In the event of any conflict or inconsistency between the Terms and Conditions and any provisions in a Scope of Work, the Terms and Conditions control, and conflicting or inconsistent provisions in the Scope of Work will have no force or effect unless the Scope of Work expressly intends to change a provision in the Terms and Conditions and constitutes an enforceable amendment meeting the requirements of these Terms and Conditions.
Company will not be liable or responsible to Client for any failure or delay in fulfilling or performing any Security Services when such failure or delay is caused by or results from acts or circumstances beyond the reasonable control of Company including, flood, fire, earthquake, governmental actions, war, or Client's acts or omissions.
Client may not assign its interest in the Contract without the written consent of Company.
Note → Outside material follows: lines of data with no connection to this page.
-- ==== Sys2Proof/Machine/Host.lean ====
section
/-! DEFINITION. The host supervision shared by many commands: what an entry into a host state does
(R53), admission (R54 to R56), the orders of WEU (R61 to R64), the escalation of a failure (R86 to
R95), stops (R65 to R68), suspend and wake (R71 to R73), and the checkpoint trace (R104, R109). -/

namespace Sys2Proof.Machine

/-! ### Checkpoint trace -/

/-- The ring after a code is taken (R104), and whether it was REPEATED. -/
def takeInRing (code : Word16) (now : Word32) (ring : List TraceEntry) : List TraceEntry × Bool :=
  match ring.getLast? with
  | some e =>
    if e.code = code then (ring.dropLast ++ [{ e with time := now, count := satInc 255 e.count }], true)
    else
      let r := ring ++ [⟨code, now, 1⟩]
      (if r.length ≤ Config.traceSize then r else r.drop 1, false)
  | none => ([⟨code, now, 1⟩], false)

/-- CPT takes a code in RECORDING and posts CHECKPOINT(0, code) (R104). Answers whether the code was
REPEATED. -/
def takeCode (code : Word16) (s : State) : State × Bool :=
  let r := takeInRing code s.time.ms s.cpt.ring
  let s := s.setCpt { s.cpt with
    ring := r.1
    appends := if r.2 then s.cpt.appends else s.cpt.appends + 1 }
  (post (event .checkpoint 0 code.toNat) s, r.2)

/-- CPT after it has handed its trace over: empty and RECORDING (R109). -/
def emptyTrace (s : State) : State :=
  s.setCpt { s.cpt with ring := [], appends := 0, frozen := false, frozenAt := none }

/-- FREEZE (R107). -/
def freezeTrace (s : State) : State :=
  if s.cpt.frozen then s
  else s.setCpt { s.cpt with frozen := true, frozenAt := some s.time.ms }

/-! ### Restart records (R94) -/

/-- A PENDING newest record takes outcome `o` (R88, R91, R93, R95). -/
def closeNewest (o : RecordOutcome) (rs : List RestartRecord) : List RestartRecord :=
  match rs.getLast? with
  | some r => if r.outcome = .pending then rs.dropLast ++ [{ r with outcome := o }] else rs
  | none => rs

/-- A PENDING newest record becomes FAILED (R88 step 1, R93 step 1, R95 step 1). -/
def failPending (s : State) : State :=
  s.setWeu { s.weu with records := closeNewest .failed s.weu.records }

/-- A record joins the list; a ninth pushes the oldest out (R94 step 4). -/
def appendRecord (r : RestartRecord) (rs : List RestartRecord) : List RestartRecord :=
  let l := rs ++ [r]
  if l.length ≤ Config.recordSize then l else l.drop 1

/-- A record is written with the present ladder position (R94). -/
def writeRecord (reason : Reason) (unit : Option TrigUnit) (action : RecordAction)
    (offTime : Option Nat) (outcome : RecordOutcome) (s : State) : State :=
  let r : RestartRecord :=
    { reason := reason, trigUnit := unit, step := s.weu.step, attempt := s.weu.attempts
      action := action, offTime := offTime, time := s.time.sec
      board := s.zoneTemp .n1, front := s.zoneTemp .n0, outcome := outcome
      trace := s.cpt.ring, frozenAt := if s.cpt.frozen then s.cpt.frozenAt else none }
  let s := emptyTrace s
  s.setWeu { s.weu with records := appendRecord r s.weu.records, reportDue := true }

/-! ### Entry into a host state (R53) -/

/-- WEU's phase and timers on an entry (R79, R85); `old` is the state left. -/
def weuOnEntry (new old : HostState) (c : WatchdogSettings) (w : Weu) : Weu :=
  match new with
  | .booting =>
    { w with
      phase := if c.timeout = 0 then .off else .boot
      bootTimer := if c.timeout = 0 then none else some 0
      bootLimit := c.bootAllowance * 1000
      kickTimer := none, stable := .none }
  | .running =>
    { w with
      phase := if c.timeout = 0 then .off else .windowed
      bootTimer := none
      kickTimer := if c.timeout = 0 then none else some 0
      timeoutInForce := c.timeout, windowInForce := c.windowMin
      stable := .counting 0 0 }
  | .stopping =>
    if old = .running then { w with bootTimer := none, stable := .none }
    else
      { w with
        phase := if c.timeout = 0 then .off else .windowed
        bootTimer := none
        kickTimer := if c.timeout = 0 then none else some 0
        timeoutInForce := c.timeout, windowInForce := c.windowMin
        stable := .none }
  | .off | .qualifying | .powering | .resetting | .cycling | .suspended | .lockedOut =>
    { w with phase := .off, bootTimer := none, kickTimer := none, stable := .none }

/-- RESTART_REPORT on an entry into RUNNING with report due (R96). -/
def restartReport (s : State) : State :=
  if s.weu.reportDue then
    let s' := s.setWeu { s.weu with reportDue := false }
    match s.weu.records.getLast? with
    | some r => notify (.restartReport r.reason r.step r.action) s'
    | none => s'
  else s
Company may subcontract all or portions of the Security Services.
No joint venture, partnership, employment, or agency relationship exists between Client and Company as a result of the Contract or the use of the Security Services. Guards are employees of Company, and the Guards will not be deemed to be an employee of Client for any purpose.
Any waiver or failure to enforce any provision of the Contract on one occasion will not be deemed a waiver of any other provision or of such provision on any other occasion.
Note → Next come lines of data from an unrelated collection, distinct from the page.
/-- The host comes back by time: DRAIN ends at its timeout or when HOST_PWR_GOOD falls, with the off time
then begun; the end of the off time, of the lockout retry and of the wake time lead to QUALIFYING, the
retry with the ladder position at (0, 0) and LOCKOUT's live cause ended, the wake with the position kept
(R54, R63, R64, R71). -/
def Obligations.TimedReturns : Prop :=
  (∀ s : State, s.hps.state = .cycling → s.hps.stage = .drain →
    (s.hps.stageTimer = some 0 →
      exec .drainTimeout s = .next (s.setHps { s.hps with
        stage := .offTime, stageTimer := some (s.hps.offTime * 1000) })) ∧
    exec .hostPwrGoodFall s = .next ((s.setPowerGood false).setHps { s.hps with
      stage := .offTime, stageTimer := some (s.hps.offTime * 1000) })) ∧
  (∀ s : State, s.hps.state = .cycling → s.hps.stage = .offTime → s.hps.stageTimer = some 0 →
    s.live .warmTimeout = false →
    ∃ t, exec .offTimeExpiry s = .next t ∧ Requalified s t ∧ OutsideKept s t ∧ t.lnk = s.lnk ∧
      t.tmx.units = s.tmx.units ∧
      t.weu.step = s.weu.step ∧ t.weu.attempts = s.weu.attempts ∧ t.cpt.ring = s.cpt.ring ∧
      LatchesKept [] s t ∧ Posted ⟨.hostState, 1, 7⟩ s t) ∧
  (∀ s : State, s.hps.state = .lockedOut → s.hps.retryTimer = some 0 →
    ∃ t, exec .lockoutRetryExpiry s = .next t ∧ Requalified s t ∧ OutsideKept s t ∧ t.lnk = s.lnk ∧
      t.tmx.units = s.tmx.units ∧
      t.weu.step = 0 ∧ t.weu.attempts = 0 ∧ t.hps.retryTimer = none ∧ t.live .lockout = false ∧
      t.latched .lockout = s.latched .lockout ∧ Posted ⟨.hostState, 1, 9⟩ s t) ∧
  (∀ (at_ : Word32) (s : State), s.hps.state = .suspended → s.hps.wakeAt = some at_ →
    secondsTo at_ s.time.sec = 0 → s.live .warmTimeout = false →
    ∃ t, exec .wakeTime s = .next t ∧ Requalified s t ∧ OutsideKept s t ∧ t.lnk = s.lnk ∧
      t.tmx.units = s.tmx.units ∧
      t.weu.step = s.weu.step ∧ t.weu.attempts = s.weu.attempts ∧ t.hps.wakeAt = none ∧
      t.hps.wakeOnTrigger = false ∧ t.hps.preheat = false ∧ t.hps.stopCause = .none ∧
      t.hps.stopRequest = none ∧ LatchesKept [] s t ∧ Posted ⟨.hostState, 1, 8⟩ s t)

/-- A stop ends with its destination when its grace or its stop delay runs out, and every HELD request is
discarded (R67, R69, R71, R186). That the entry into OFF clears the stop's fields where the stop delay was
RUNNING's is log entry 14; that a stop_delay of 0 whose reply was cut ends at the expiry is log
entry 13. -/
def Obligations.StopsEndAtTheirDestination : Prop :=
  (∀ s : State, s.hps.state = .stopping → s.hps.stage = .grace → s.hps.stageTimer = some 0 →
    s.live .warmTimeout = false →
    ∃ t, exec .graceExpiry s = .next t ∧ StopEnded s t ∧ t.lnk = { s.lnk with held := [] } ∧
      t.weu.records = s.weu.records ∧ LatchesKept [] s t) ∧
  (∀ s : State, s.hps.state = .running ∨ s.hps.state = .stopping → s.hps.stage = .stopDelay →
    s.hps.stageTimer = some 0 → (∀ r, s.lnk.sending = some r → r.after ≠ .endStop) →
    s.live .warmTimeout = false →
    ∃ t, exec .stopDelayExpiry s = .next t ∧ StopEnded s t ∧ t.lnk = { s.lnk with held := [] } ∧
      t.weu.records = s.weu.records ∧ LatchesKept [] s t)

/-- REQUEST_STOP: refused in a state that is neither RUNNING nor STOPPING, busy in a stop delay, BAD_ARG
for a mode or a flag out of its set; else ACCEPTED, or CLAMPED with wake_delay limited to 604800 s, with
the request stored, the stop delay begun, and the destination set but in a THERMAL stop (R68, R69). That
wake_delay is read as unsigned, so that one with its top bit set is limited, is log entry 16. -/
def Obligations.RequestStop : Prop :=
  ∀ (tag mode d3 d2 d1 d0 flag : Byte) (s : State),
    Due s 0x15 tag [mode, d3, d2, d1, d0, flag] →
    let asked := (word32 d3 d2 d1 d0).toNat
    exec (.requestStop tag [mode, d3, d2, d1, d0, flag]) s = .next (
      if s.hps.state ≠ .running ∧ s.hps.state ≠ .stopping then
        s.setLnk (replying s 0x15 tag .refused [] .nothing)
      else if s.hps.stage = .stopDelay then s.setLnk (replying s 0x15 tag .busy [] .nothing)
      else if 1 < mode.toNat ∨ 1 < flag.toNat then
        s.setLnk (replying s 0x15 tag .badArg [] .nothing)
      else
        (s.setHps { s.hps with
          stopRequest := some ⟨mode = 1, min asked 604800, flag = 1⟩
          destination :=
            if s.hps.state = .stopping ∧ s.hps.stopCause ≠ .trigger then s.hps.destination
            else if mode = 1 then .suspended else .off
          stage := .stopDelay
          stageTimer := some (s.settings.hostPower.stopDelay * 1000) }).setLnk
        (replying s 0x15 tag (if asked ≤ 604800 then .accepted else .clamped)
          (u32 (min asked 604800))
          (if s.settings.hostPower.stopDelay = 0 then .endStop else .nothing)))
If any provision of the Contract is, for any reason, held to be invalid or unenforceable, the other provisions of the Contract will remain enforceable, and the invalid or unenforceable provision will be deemed modified so that it is valid and enforceable to the maximum extent permitted by law.
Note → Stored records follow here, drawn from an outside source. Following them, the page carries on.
/-- LOCKOUT's live cause ends when LOCKED_OUT is left, and no entry begins it (R64). -/
theorem enterState_live_lockout (new : HostState) (stage : Stage) (timer : Option Nat) (s : State) :
    (enterState new stage timer s).live .lockout =
      (s.live .lockout && !decide (s.hps.state = .lockedOut ∧ new ≠ .lockedOut)) := by
  have hreport (v : State) : (restartReport v).cnu.live = v.cnu.live := by
    unfold restartReport
    split
    · dsimp only; split
      · exact notify_live _ _
      · rfl
    · rfl
  have hentry (old : HostState) (v : State) : (reportEntry new old v).cnu.live = v.cnu.live := by
    unfold reportEntry
    dsimp only
    simp only [State.setCnu_cnu, apply_ite Cnu.live, ite_self, State.setKeq_cnu, State.setCpt_cnu]
    split
    · exact hreport _
    · rfl
  have hleave (old : HostState) (v : State) : (leaveCauses old new v).live .lockout =
      (v.live .lockout && !decide (old = .lockedOut ∧ new ≠ .lockedOut)) := by
    have hwarm : (if old = .qualifying ∧ new ≠ .qualifying then endCause .warmTimeout v else v).live .lockout =
        v.live .lockout := by
      split
      · simp [endCause_live]
      · rfl
    unfold leaveCauses
    dsimp only
    split
    · rename_i hleft
      rw [endCause_live, hwarm, decide_eq_true hleft]
      simp
    · rename_i hstays
      rw [hwarm, decide_eq_false hstays]
      simp
  unfold enterState
  dsimp only
  rw [State.live, hentry]
  change (post _ _).live .lockout = _
  rw [post_live_cond, hleave]
  split <;> rfl

/-! ### Entry to QUALIFYING of a host without supply (R54, R56) -/

theorem startWarmUp_state (s : State) : (startWarmUp s).hps.state = s.hps.state := by
  rw [startWarmUp_hps]
  split <;> rfl

/-- HPS in QUALIFYING, before admission is tested. -/
def waitingHps (s : State) : Hps :=
  { (startWarmUp s).hps with
    state := .qualifying, prev := s.hps.state, stage := .noStage, stageTimer := none, pendingOn := false }

theorem testAdmission_hps (s : State) : (testAdmission s).hps = s.hps ∨
    (s.hps.state = .qualifying ∧ (testAdmission s).hps = { s.hps with
      state := .powering, prev := .qualifying, stage := .pending, stageTimer := none, pendingOn := true }) := by
  unfold testAdmission
  split
  · rename_i h
    refine .inr ⟨h.1, ?_⟩
    rw [admitHost, enterState_hps, post_hps, h.1]
    rfl
  · exact .inl rfl

/-- HPS waits in QUALIFYING, or has gone on to POWERING. -/
theorem enterQualifying_hps (s : State) : (enterQualifying s).hps = waitingHps s ∨
    (enterQualifying s).hps = { waitingHps s with
      state := .powering, prev := .qualifying, stage := .pending, stageTimer := none, pendingOn := true } := by
  have hwaiting : (enterState .qualifying .noStage none (startWarmUp s)).hps = waitingHps s := by
    rw [enterState_hps, startWarmUp_state]
    rfl
  unfold enterQualifying
  dsimp only
  generalize enterState .qualifying .noStage none (startWarmUp s) = e at hwaiting
  have hraised : (if e.hps.warmTimeout = true then raise .warmTimeout e else e).hps = waitingHps s := by
    split
    · rw [raise_hps, hwaiting]
    · exact hwaiting
  rw [← hraised]
  exact (testAdmission_hps _).imp_right And.right

theorem enterQualifying_ladder (s : State) : (enterQualifying s).weu.step = s.weu.step ∧
    (enterQualifying s).weu.attempts = s.weu.attempts := by
  have htest (v : State) : (testAdmission v).weu.step = v.weu.step ∧
      (testAdmission v).weu.attempts = v.weu.attempts := by
    unfold testAdmission
    split
    · obtain ⟨hstep, hattempts, -, -⟩ := enterState_ladder (new := .powering) (by decide) .pending none
        (post (event .admission 0 v.hps.qualClock) v)
      rw [post_weu] at hstep hattempts
      exact ⟨hstep, hattempts⟩
    · exact ⟨rfl, rfl⟩
  have hstart : (startWarmUp s).weu = s.weu := by
    unfold startWarmUp
    split <;> rfl
  obtain ⟨hstep, hattempts, -, -⟩ :=
    enterState_ladder (new := .qualifying) (by decide) .noStage none (startWarmUp s)
  rw [hstart] at hstep hattempts
  unfold enterQualifying
  dsimp only
  rw [(htest _).1, (htest _).2]
  split
  · rw [raise_weu]
    exact ⟨hstep, hattempts⟩
  · exact ⟨hstep, hattempts⟩

/-- A host that leaves LOCKED_OUT for QUALIFYING has LOCKOUT's live cause ended (R64). -/
theorem enterQualifying_live_lockout {s : State} (h : s.hps.state = .lockedOut) :
    (enterQualifying s).live .lockout = false := by
  have htest (v : State) (hv : v.live .lockout = false) : (testAdmission v).live .lockout = false := by
    unfold testAdmission
    split
    · rw [admitHost, enterState_live_lockout, post_live_cond, hv]
      rfl
    · exact hv
  have hleft : (enterState .qualifying .noStage none (startWarmUp s)).live .lockout = false := by
    rw [enterState_live_lockout, startWarmUp_state, h]
    simp
  unfold enterQualifying
  refine htest _ ?_
  split
  · rw [raise_live_cond, hleft]
    rfl
  · exact hleft

theorem enterQualifying_requalified {s : State}
    (h : s.hps.state = .off ∨ s.hps.state = .lockedOut ∨ s.hps.state = .suspended) :
    Requalified s (enterQualifying s) ∧ (enterQualifying s).lnk = s.lnk ∧
      (enterQualifying s).hps.retryTimer = s.hps.retryTimer := by
  have hpowering : s.hps.state ≠ .powering := by rcases h with h | h | h <;> rw [h] <;> decide
  have hpins : s.hostRstN = true ∧ s.hostPwrEn = false := by
    unfold State.hostRstN State.hostPwrEn
    rcases h with h | h | h <;> rw [h] <;> exact ⟨rfl, rfl⟩
  have hq := enterQualifying_qualified hpins.1
  have hlink := (enterQualifying_reach s).link
  have hwaiting : waitingHps s = { s.hps with
      qualClock := 0, qualMs := 0, warmTimeout := false, state := .qualifying, prev := s.hps.state
      stage := .noStage, stageTimer := none, pendingOn := false } := by
    rw [waitingHps, startWarmUp_hps, if_neg hpowering]
  have hhps := enterQualifying_hps s
  rw [hwaiting] at hhps
  refine ⟨⟨?_, ?_, fun hadmitted => ?_, fun hnot => ?_⟩, ?_, ?_⟩
  · rcases hhps with hhps | hhps <;> rw [hhps]
  · rcases hhps with hhps | hhps <;> rw [hhps]
  · rcases hhps with hhps | hhps
    · have hstate := (hq.pending hadmitted).1
      rw [hhps] at hstate
      cases hstate
    · rw [hhps]
      exact ⟨rfl, rfl, rfl, rfl⟩
  · rcases hhps with hhps | hhps
    · rw [hhps]
      exact ⟨rfl, rfl, rfl⟩
    · have hstate := (hq.waiting hnot).1
      rw [hhps] at hstate
      cases hstate
  · rw [hlink, hq.held, hpins.2]
    rfl
  · rcases hhps with hhps | hhps <;> rw [hhps]

/-! ### A TRIGGER stop (R66) -/

theorem beginStop_hps (cause : StopCause) (zone : Option Zone) (d : Destination) (s : State) :
    (beginStop cause zone d s).hps = { s.hps with
      state := .stopping, prev := s.hps.state, stage := .grace
      stageTimer := some (s.settings.hostPower.stopGrace * 1000), pendingOn := false
      stopCause := cause, stopZone := zone, stopRequest := none, destination := d } := by
  rw [beginStop, notify_hps, enterState_hps]
  rfl

/-- A stop leaves the host's reset and supply alone, so no request is discarded (R66, R186). -/
theorem beginStop_lnk (cause : StopCause) (zone : Option Zone) (d : Destination) (s : State) :
    (beginStop cause zone d s).lnk = s.lnk := by
  rw [beginStop, notify_lnk, enterState_lnk, if_neg (by simp [resetAsserted, powerEnabled])]
  rfl

end Sys2Proof.Machine

namespace Sys2Proof.Machine
open Sys2Proof.Safety

/-! ### Escalation (R61 to R64, R86 to R89, R94) -/

/-- An order moves no ladder position, and keeps the records and the trace (R61, R110). -/
structure OrderKept (s t : State) : Prop where
  step : t.weu.step = s.weu.step
  attempts : t.weu.attempts = s.weu.attempts
  records : t.weu.records = s.weu.records
  reportDue : t.weu.reportDue = s.weu.reportDue
  ring : t.cpt.ring = s.cpt.ring
  frozen : t.cpt.frozen = s.cpt.frozen

theorem enterState_orderKept {new : HostState} (h : new ≠ .running) (stage : Stage) (timer : Option Nat)
    (s : State) : OrderKept s (enterState new stage timer s) := by
  obtain ⟨hstep, hattempts, hrecords, hreport⟩ := enterState_ladder h stage timer s
  exact ⟨hstep, hattempts, hrecords, hreport, by rw [enterState_cpt], by rw [enterState_cpt]⟩

theorem OrderKept.trans {s t u : State} (h : OrderKept s t) (k : OrderKept t u) : OrderKept s u :=
  ⟨k.step.trans h.step, k.attempts.trans h.attempts, k.records.trans h.records,
    k.reportDue.trans h.reportDue, k.ring.trans h.ring, k.frozen.trans h.frozen⟩

theorem OrderKept.setHps (s : State) (x : Hps) : OrderKept s (s.setHps x) := ⟨rfl, rfl, rfl, rfl, rfl, rfl⟩

theorem OrderKept.raise (c : Cond) (s : State) : OrderKept s (raise c s) := by
  constructor <;> simp only [raise_weu, raise_cpt]

theorem perform_orderKept (o : Order) (s : State) : OrderKept s (perform o s) := by
  unfold perform
  have hrequest := OrderKept.setHps s { s.hps with stopRequest := none }
  generalize s.setHps { s.hps with stopRequest := none } = u at hrequest
  refine hrequest.trans ?_
  cases o with
  | reset => exact enterState_orderKept (by decide) _ _ _
  | cycle off =>
    have hdrain := (OrderKept.setHps u { u.hps with offTime := off }).trans
      (enterState_orderKept (new := .cycling) (by decide) .drain (some Config.drainMs) _)
    dsimp only
    split
    · exact hdrain
    · exact hdrain.trans (OrderKept.setHps _ _)
  | lockout =>
    exact ((OrderKept.setHps _ _).trans (enterState_orderKept (by decide) _ _ _)).trans (OrderKept.raise _ _)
No amendment to or modification of Contract is effective unless it is in writing and signed by an authorized representative of each Party.
The Contract and all actions related to it will be governed and interpreted by and under the law of the State of California, without giving effect to any principles that provide for the application of the law of another jurisdiction. The exclusive venue and jurisdiction for any and all disputes, claims, and controversies arising from or relating to the Contract will be the state courts located in San Francisco County, California or the federal district courts located in the Northern District of California.
If a dispute arises out of or relates to the interpretation, application, enforcement, or performance of Security Services under the Contract, the Parties agree to first try in good faith to settle the dispute by negotiations between senior management of the Parties.
All notices and other communications required by the Contract must be in writing. Notices must be given by personal delivery; a nationally-recognized, next-day courier service; first-class registered or certified mail, postage prepaid; or electronic mail to Company as follows: Bold Guarding, Inc. , 292 Townsend Street, San Francisco, CA 94.